**** Data to examine ****
/-! ### State.onCol -/

@[simp] theorem State.onCol_params (s : State) (f : Collimator → Collimator) : (s.onCol f).params = s.params := rfl
@[simp] theorem State.onCol_pins (s : State) (f : Collimator → Collimator) : (s.onCol f).pins = s.pins := rfl
@[simp] theorem State.onCol_alerts (s : State) (f : Collimator → Collimator) : (s.onCol f).alerts = s.alerts := rfl
@[simp] theorem State.onCol_windows (s : State) (f : Collimator → Collimator) : (s.onCol f).windows = s.windows := rfl
@[simp] theorem State.onCol_isl (s : State) (f : Collimator → Collimator) : (s.onCol f).isl = s.isl := rfl
@[simp] theorem State.onCol_iso (s : State) (f : Collimator → Collimator) : (s.onCol f).iso = s.iso := rfl
@[simp] theorem State.onCol_mer (s : State) (f : Collimator → Collimator) : (s.onCol f).mer = s.mer := rfl
@[simp] theorem State.onCol_meas (s : State) (f : Collimator → Collimator) : (s.onCol f).meas = s.meas := rfl
@[simp] theorem State.onCol_epochCtr (s : State) (f : Collimator → Collimator) : (s.onCol f).epochCtr = s.epochCtr := rfl
@[simp] theorem State.onCol_reach (s : State) (f : Collimator → Collimator) : (s.onCol f).reach = s.reach := rfl
@[simp] theorem State.onCol_barge (s : State) (f : Collimator → Collimator) : (s.onCol f).barge = s.barge := rfl
@[simp] theorem State.onCol_spareClock (s : State) (f : Collimator → Collimator) : (s.onCol f).spareClock = s.spareClock := rfl
@[simp] theorem State.onCol_basin (s : State) (f : Collimator → Collimator) : (s.onCol f).basin = s.basin := rfl
@[simp] theorem State.onCol_port (s : State) (f : Collimator → Collimator) : (s.onCol f).port = s.port := rfl
@[simp] theorem State.onCol_twPkg (s : State) (f : Collimator → Collimator) : (s.onCol f).twPkg = s.twPkg := rfl
@[simp] theorem State.onCol_loader (s : State) (f : Collimator → Collimator) : (s.onCol f).loader = s.loader := rfl
@[simp] theorem State.onCol_keeper (s : State) (f : Collimator → Collimator) : (s.onCol f).keeper = s.keeper := rfl
@[simp] theorem State.onCol_ring (s : State) (f : Collimator → Collimator) : (s.onCol f).ring = s.ring := rfl
@[simp] theorem State.onCol_sys (s : State) (f : Collimator → Collimator) : (s.onCol f).sys = s.sys := rfl
@[simp] theorem State.onCol_eph (s : State) (f : Collimator → Collimator) : (s.onCol f).eph = s.eph := rfl
@[simp] theorem State.onCol_ast (s : State) (f : Collimator → Collimator) : (s.onCol f).ast = s.ast := rfl
@[simp] theorem State.onCol_alm (s : State) (f : Collimator → Collimator) : (s.onCol f).alm = s.alm := rfl
@[simp] theorem State.onCol_stc (s : State) (f : Collimator → Collimator) : (s.onCol f).stc = s.stc := rfl
@[simp] theorem State.onCol_twp (s : State) (f : Collimator → Collimator) : (s.onCol f).twp = s.twp := rfl
@[simp] theorem State.onCol_slu (s : State) (f : Collimator → Collimator) : (s.onCol f).slu = s.slu := rfl
@[simp] theorem State.onCol_link (s : State) (f : Collimator → Collimator) : (s.onCol f).link = s.link := rfl
@[simp] theorem State.onCol_spdm (s : State) (f : Collimator → Collimator) : (s.onCol f).spdm = s.spdm := rfl
@[simp] theorem State.onCol_eye (s : State) (f : Collimator → Collimator) : (s.onCol f).eye = s.eye := rfl
@[simp] theorem State.onCol_col (s : State) (f : Collimator → Collimator) : (s.onCol f).col = f s.col := rfl
@[simp] theorem State.onCol_chr (s : State) (f : Collimator → Collimator) : (s.onCol f).chr = s.chr := rfl
@[simp] theorem State.onCol_flight (s : State) (f : Collimator → Collimator) : (s.onCol f).flight = s.flight := rfl
@[simp] theorem State.onCol_freeCtr (s : State) (f : Collimator → Collimator) : (s.onCol f).freeCtr = s.freeCtr := rfl
@[simp] theorem State.onCol_out (s : State) (f : Collimator → Collimator) : (s.onCol f).out = s.out := rfl
@[simp] theorem State.onCol_events (s : State) (f : Collimator → Collimator) : (s.onCol f).events = s.events := rfl
@[simp] theorem State.onCol_pending (s : State) (f : Collimator → Collimator) : (s.onCol f).pending = s.pending := rfl

/-! ### State.onSpdm -/

@[simp] theorem State.onSpdm_params (s : State) (f : Spdm → Spdm) : (s.onSpdm f).params = s.params := rfl
@[simp] theorem State.onSpdm_pins (s : State) (f : Spdm → Spdm) : (s.onSpdm f).pins = s.pins := rfl
@[simp] theorem State.onSpdm_alerts (s : State) (f : Spdm → Spdm) : (s.onSpdm f).alerts = s.alerts := rfl
@[simp] theorem State.onSpdm_windows (s : State) (f : Spdm → Spdm) : (s.onSpdm f).windows = s.windows := rfl
@[simp] theorem State.onSpdm_isl (s : State) (f : Spdm → Spdm) : (s.onSpdm f).isl = s.isl := rfl
@[simp] theorem State.onSpdm_iso (s : State) (f : Spdm → Spdm) : (s.onSpdm f).iso = s.iso := rfl
@[simp] theorem State.onSpdm_mer (s : State) (f : Spdm → Spdm) : (s.onSpdm f).mer = s.mer := rfl
@[simp] theorem State.onSpdm_meas (s : State) (f : Spdm → Spdm) : (s.onSpdm f).meas = s.meas := rfl
@[simp] theorem State.onSpdm_epochCtr (s : State) (f : Spdm → Spdm) : (s.onSpdm f).epochCtr = s.epochCtr := rfl
@[simp] theorem State.onSpdm_reach (s : State) (f : Spdm → Spdm) : (s.onSpdm f).reach = s.reach := rfl
@[simp] theorem State.onSpdm_barge (s : State) (f : Spdm → Spdm) : (s.onSpdm f).barge = s.barge := rfl
@[simp] theorem State.onSpdm_spareClock (s : State) (f : Spdm → Spdm) : (s.onSpdm f).spareClock = s.spareClock := rfl
@[simp] theorem State.onSpdm_basin (s : State) (f : Spdm → Spdm) : (s.onSpdm f).basin = s.basin := rfl
@[simp] theorem State.onSpdm_port (s : State) (f : Spdm → Spdm) : (s.onSpdm f).port = s.port := rfl
@[simp] theorem State.onSpdm_twPkg (s : State) (f : Spdm → Spdm) : (s.onSpdm f).twPkg = s.twPkg := rfl
@[simp] theorem State.onSpdm_loader (s : State) (f : Spdm → Spdm) : (s.onSpdm f).loader = s.loader := rfl
@[simp] theorem State.onSpdm_keeper (s : State) (f : Spdm → Spdm) : (s.onSpdm f).keeper = s.keeper := rfl
@[simp] theorem State.onSpdm_ring (s : State) (f : Spdm → Spdm) : (s.onSpdm f).ring = s.ring := rfl
@[simp] theorem State.onSpdm_sys (s : State) (f : Spdm → Spdm) : (s.onSpdm f).sys = s.sys := rfl
@[simp] theorem State.onSpdm_eph (s : State) (f : Spdm → Spdm) : (s.onSpdm f).eph = s.eph := rfl
@[simp] theorem State.onSpdm_ast (s : State) (f : Spdm → Spdm) : (s.onSpdm f).ast = s.ast := rfl
@[simp] theorem State.onSpdm_alm (s : State) (f : Spdm → Spdm) : (s.onSpdm f).alm = s.alm := rfl
@[simp] theorem State.onSpdm_stc (s : State) (f : Spdm → Spdm) : (s.onSpdm f).stc = s.stc := rfl
@[simp] theorem State.onSpdm_twp (s : State) (f : Spdm → Spdm) : (s.onSpdm f).twp = s.twp := rfl
@[simp] theorem State.onSpdm_slu (s : State) (f : Spdm → Spdm) : (s.onSpdm f).slu = s.slu := rfl
@[simp] theorem State.onSpdm_link (s : State) (f : Spdm → Spdm) : (s.onSpdm f).link = s.link := rfl
@[simp] theorem State.onSpdm_spdm (s : State) (f : Spdm → Spdm) : (s.onSpdm f).spdm = f s.spdm := rfl
@[simp] theorem State.onSpdm_eye (s : State) (f : Spdm → Spdm) : (s.onSpdm f).eye = s.eye := rfl
@[simp] theorem State.onSpdm_col (s : State) (f : Spdm → Spdm) : (s.onSpdm f).col = s.col := rfl
@[simp] theorem State.onSpdm_chr (s : State) (f : Spdm → Spdm) : (s.onSpdm f).chr = s.chr := rfl
@[simp] theorem State.onSpdm_flight (s : State) (f : Spdm → Spdm) : (s.onSpdm f).flight = s.flight := rfl
@[simp] theorem State.onSpdm_freeCtr (s : State) (f : Spdm → Spdm) : (s.onSpdm f).freeCtr = s.freeCtr := rfl
@[simp] theorem State.onSpdm_out (s : State) (f : Spdm → Spdm) : (s.onSpdm f).out = s.out := rfl
@[simp] theorem State.onSpdm_events (s : State) (f : Spdm → Spdm) : (s.onSpdm f).events = s.events := rfl
@[simp] theorem State.onSpdm_pending (s : State) (f : Spdm → Spdm) : (s.onSpdm f).pending = s.pending := rfl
****
**About this exercise**
Using the entries above, extract exactly the span from the line with "(s.onCol f).freeCtr = s.freeCtr := rfl" to the line with "(s.onCol f).events = s.events := rfl", both lines included; leave out everything else.

**Answer box**
@[simp] theorem State.onCol_freeCtr (s : State) (f : Collimator → Collimator) : (s.onCol f).freeCtr = s.freeCtr := rfl
@[simp] theorem State.onCol_out (s : State) (f : Collimator → Collimator) : (s.onCol f).out = s.out := rfl
@[simp] theorem State.onCol_events (s : State) (f : Collimator → Collimator) : (s.onCol f).events = s.events := rfl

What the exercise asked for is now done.